Nel corso del viaggio visita la scuola del villaggio di „Ntchulba, dove conosce un maestro che ha adottato un ragazzo orfano rimasto disperso nel corso di un attacco militare. L‟episodio sollecita in lui nuove idee:

… mi sento sempre più stimolato dall‟idea d‟introdurre nel film la storia di un ragazzino che rimane disperso nel corso di un attacco a un villaggio, che poi viene raccolto da un gruppo di guerriglieri, segue il trasporto di un ferito, arriva a un ospedale l‟operazione chirurgica di notte) …

Nella stessa giornata accenna ad Abilio Duarte, esponente della rivoluzione capoverdiana, lo schema di soggetto per il documentario che ha intenzione di girare.

Con molto garbo mi esprime delle riserve sull‟idea del ragazzo: evidentemente teme le sdolcinature, ma poi conclude subito che la decisione spetterebbe a me. Capisco che mi servirebbe proprio un tipo come lui per realizzare il film. Una mente organizzata. A Conakry mi diranno che è un artista, compone musica, e l‟inno nazionale l‟ha scritto lui. Mi sembra di intuire anche che loro, coinvolti in una lotta immane, avrebbero bisogno di qualcosa di eroico, di semplice, quasi di retorico. Hanno bisogno di essere incoraggiati. Che senso ha, quindi, che un regista europeo venga qui a girare un film? Per quanto mi riguarda, sento che l‟operazione può avere un senso solo come comporre una marcetta trionfale, semplicistica, corroborante per loro; mi piacerebbe invece dare un contributo per riempire il fossato d‟incomprensioni e pregiudizi che ci divide. Spiegare al mondo occidentale che è gente come noi, che vive, ama, soffre, canta come noi, meglio di noi.
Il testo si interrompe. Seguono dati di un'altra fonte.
-- ==== Sys2Proof/Machine/Sequences.lean ====
section
/-! DEFINITION. The pseudo-instructions (spec/30_encoding.md R114) and the registry names (R115) as the host sequences
of port operations they stand for. They add nothing to the block: they are what a host may put into State.hostOps.
What the host does outside the block (cosine and sine, concatenation, taking the element, the table of names) is
out of scope (spec/00_scope.md R6). -/

namespace Sys2Proof.Machine

/-- WriteCmd of an encoded command (R113, CMD). -/
def issue (i : Instr) : PortOp := writeCmd (encode i)

/-! The operations of the document that are one or more commands (R114). -/

/-- nextFloat(min, max): identical to NEXTDRANGE. -/
def nextFloat (slot : SlotNum) (lo hi : F64) : List PortOp := [writeArg 0 lo, writeArg 1 hi, issue (.nextDRange slot)]

/-- nextString(length): NEXTCHAR and a read of RES[0], length times, in draw order. -/
def nextString (slot : SlotNum) (length : Nat) : List PortOp :=
  (List.replicate length [issue (.nextChar slot), readRes0]).flatten

/-- nextItem(sequence of n elements): the index drawn and read. -/
def nextItem (slot : SlotNum) (n : Word) : List PortOp := [writeArg 0 n, issue (.nextIndex slot), readRes0]

/-- nextWithinCircle(radius): the polar pair drawn and read; the conversion is the host's (93 I14). -/
def nextWithinCircle (slot : SlotNum) (radius : F64) : List PortOp :=
  [writeArg 0 radius, issue (.nextPolar slot), readRes0, readRes1]

/-- The command that configures an engine; e and d are dropped where it does not admit them (R106). -/
def configureInstr (k : EngineKind) (slot : SlotNum) (e d : Bool) : Instr :=
  match k with
  | .sm => .cfgSm slot e
  | .xs => .cfgXs slot e
  | .mt => .cfgMt slot e
  | .pcg => .cfgPcg slot e d
  | .cmwc => .cfgCmwc slot e d
  | .cc => .cfgCc slot e d

/-- create(engine, seed?) with an optional second parameter: what is not given is left to E and to D (R114). -/
def create (k : EngineKind) (slot : SlotNum) (seed second : Option Word) : List PortOp :=
  (match seed with
    | none => []
    | some v => [writeArg 0 v]) ++
  (match second with
    | none => []
    | some v => [writeArg 1 v]) ++
  [issue (configureInstr k slot seed.isNone second.isNone)]

/-! Registry names (R115). -/

/-- The names the document lists (R115). -/
inductive RegistryName where
  | default
  | splitmix
  | xoshiro
  | mersenneTwister
  | pcg
  | cmwc
  | cmwcSmall
  | chacha
  | jsf
  | rcb
  | rcbFast
  | melg
  deriving DecidableEq, Repr

/-- The engine of a name and its second parameter, none for the default that D asks for; the last four names have no
command in this version (R115, R6). -/
def registryEngine : RegistryName → Option (EngineKind × Option Word)
  | .default => some (Config.defaultEngine, none)
  | .splitmix => some (.sm, none)
  | .xoshiro => some (.xs, none)
  | .mersenneTwister => some (.mt, none)
  | .pcg => some (.pcg, none)
  | .cmwc => some (.cmwc, none)
  | .cmwcSmall => some (.cmwc, some Config.cmwcSmallCycle)
  | .chacha => some (.cc, none)
  | .jsf => none
  | .rcb => none
  | .rcbFast => none
  | .melg => none

/-- create(name, seed?): the operations that configure a slot for a registry name, where the name has a command. -/
def createNamed (name : RegistryName) (slot : SlotNum) (seed : Option Word) : Option (List PortOp) :=
  (registryEngine name).map fun k => create k.1 slot seed k.2

end Sys2Proof.Machine
end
Al ritorno infieriva il colera. Voci sinistre di contagi. Ululati d‟ambulanze che raggiungevano ospedali spaventevoli. L‟idea di restare contagiato mi ossessionava. Riuscii ad avere, dalla ditta Astaldi – che ringrazio ancora – medicinali, acqua minerale,una fiala di vaccino. Cabral era tornato. Lo raggiunsi alla sede del PAIGC. Era stato informato del mio viaggio. Parlammo di tutto, della situazione in Guinea-Bissau, di Basil Davidson, uno storico inglese suo amico, autore di “Madre nera”, un saggio sullo schiavismo. Pensavo soprattutto al film e non annotai quella conversazione, non gli feci un‟intervista, nemmeno una fotografia. Tre anni dopo sicari inviati dai portoghesi l‟avrebbero ucciso, proprio in quei luoghi – poco prima che la Guinea-Bissau guadagnasse l‟indipendenza – infliggendo un colpo mortale alla costruzione (non ri-costruzione) di un Paese martoriato da quattro secoli di schiavismo e colonialismo.

Fortunosamente riuscii ad arrampicarmi su un aereo cecoslovacco che atterrò a Zurigo. L‟aeroporto, asettico, ultramoderno, d‟acciaio, cristallo e plastica, popolato di manichini silenti, contrastava intensamente col mondo di fango, sangue, napalm, fame, indigenza ed umanità sofferente, che mi ero appena lasciato alle spalle. Nel 2004 Vittorio De Seta torna in Africa, in Senegal, per girare il suo ultimo film Lettere dal Sahara e ripensando al viaggio nella Guinea-Bissau fatto trent‟anni prima dichiara:

Non ho fatto in tempo a tornare nella Guinea-Bissau. Ho sentito che se la passano male. Niente risorse, neanche un goccio di petrolio. Mi piacerebbe rivisitare quei luoghi, comprendere come un popolo – che con le unghie e i denti è riuscito a liberarsi dalla dominazione coloniale di un Paese tecnologicamente evoluto, dotato di carri armati, cannoniere, aerei – sia stato poi battuto sul piano dello sviluppo economico e sociale. Cabral sarebbe riuscito a salvarlo? Con tutto il rispetto, temo di no.